What the task asks »
Would you reproduce, without any alteration, the lines from the opening line of the entries through the line that has "open Sys2Proof Sys2Proof.Machine" in it?
***** Supplied material *****
-- ==== Sys2Proof/Certificates/Slice0/Obligations.lean ====
section
/-! DEFINITION. The statements made about the LB2410. A request that a port takes is written `Safety.Taken`, the state in which its
own part runs `Safety.heard`, its completion `Safety.Completes` and its refusal `Safety.Refuses`; an event completes as
`Safety.Does` says. All are equations about `exec`, so that each statement fixes the whole next state, frame and all. -/

open Sys2Proof Sys2Proof.Machine
/-! ### The machine as a whole -/

/-- One step takes the command at the front of the queue and runs it on the state with the queue's rest. -/
def Obligations.StepRunsFrontCommand : Prop :=
  ∀ (c : Instr) (rest : List Instr) (s : State), step { s with pending := c :: rest } = exec c { s with pending := rest }

/-- The model's choice (log entry 2): on an empty queue a step is one core tick of 10 ms while the core runs, and nothing
while it does not. The tick count wraps (R105), the running seconds of running meters grow (R127, R128), and a console
reply that is there becomes ready (R176). -/
def Obligations.EmptyQueueIsOneCoreTick : Prop :=
  ∀ s : State, s.pending = [] →
    step s = .next (if coreOn s = true then
      { s with
        tick := (s.tick + 1) % 4294967296
        lanes :=
          { a := { s.lanes.a with
              runTicks := if meterRunning s.lanes.a then min 99 (s.lanes.a.runTicks + 1) else s.lanes.a.runTicks }
            b := { s.lanes.b with
              runTicks := if meterRunning s.lanes.b then min 99 (s.lanes.b.runTicks + 1) else s.lanes.b.runTicks } }
        console := { s.console with
          phase := if s.console.phase = .executing ∧ s.console.outgoing ≠ [] then .replyReady else s.console.phase } }
      else s)

/-- Every command completes in every state: exec never faults and never refuses, and it leaves the queue, the strap
lines and the free values it does not take as they were (a command takes at most one). The spec gives every row of the
table an effect, or none, in every state; the queue is the model's own (log entry 1), and the free value is the fault
code that a warm-up expiry does not state (log entry 5). -/
def Obligations.EveryCommandCompletes : Prop :=
  ∀ (c : Instr) (s : State), ∃ t, exec c s = .next t ∧ t.pending = s.pending ∧ t.straps = s.straps ∧
    (t.free = s.free ∨ (t.free = s.free + 1 ∧ ∃ l, c = .warmUpExpiry l))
*****
Output of the task »
-- ==== Sys2Proof/Certificates/Slice0/Obligations.lean ====
section
/-! DEFINITION. The statements made about the LB2410. A request that a port takes is written `Safety.Taken`, the state in which its
own part runs `Safety.heard`, its completion `Safety.Completes` and its refusal `Safety.Refuses`; an event completes as
`Safety.Does` says. All are equations about `exec`, so that each statement fixes the whole next state, frame and all. -/

open Sys2Proof Sys2Proof.Machine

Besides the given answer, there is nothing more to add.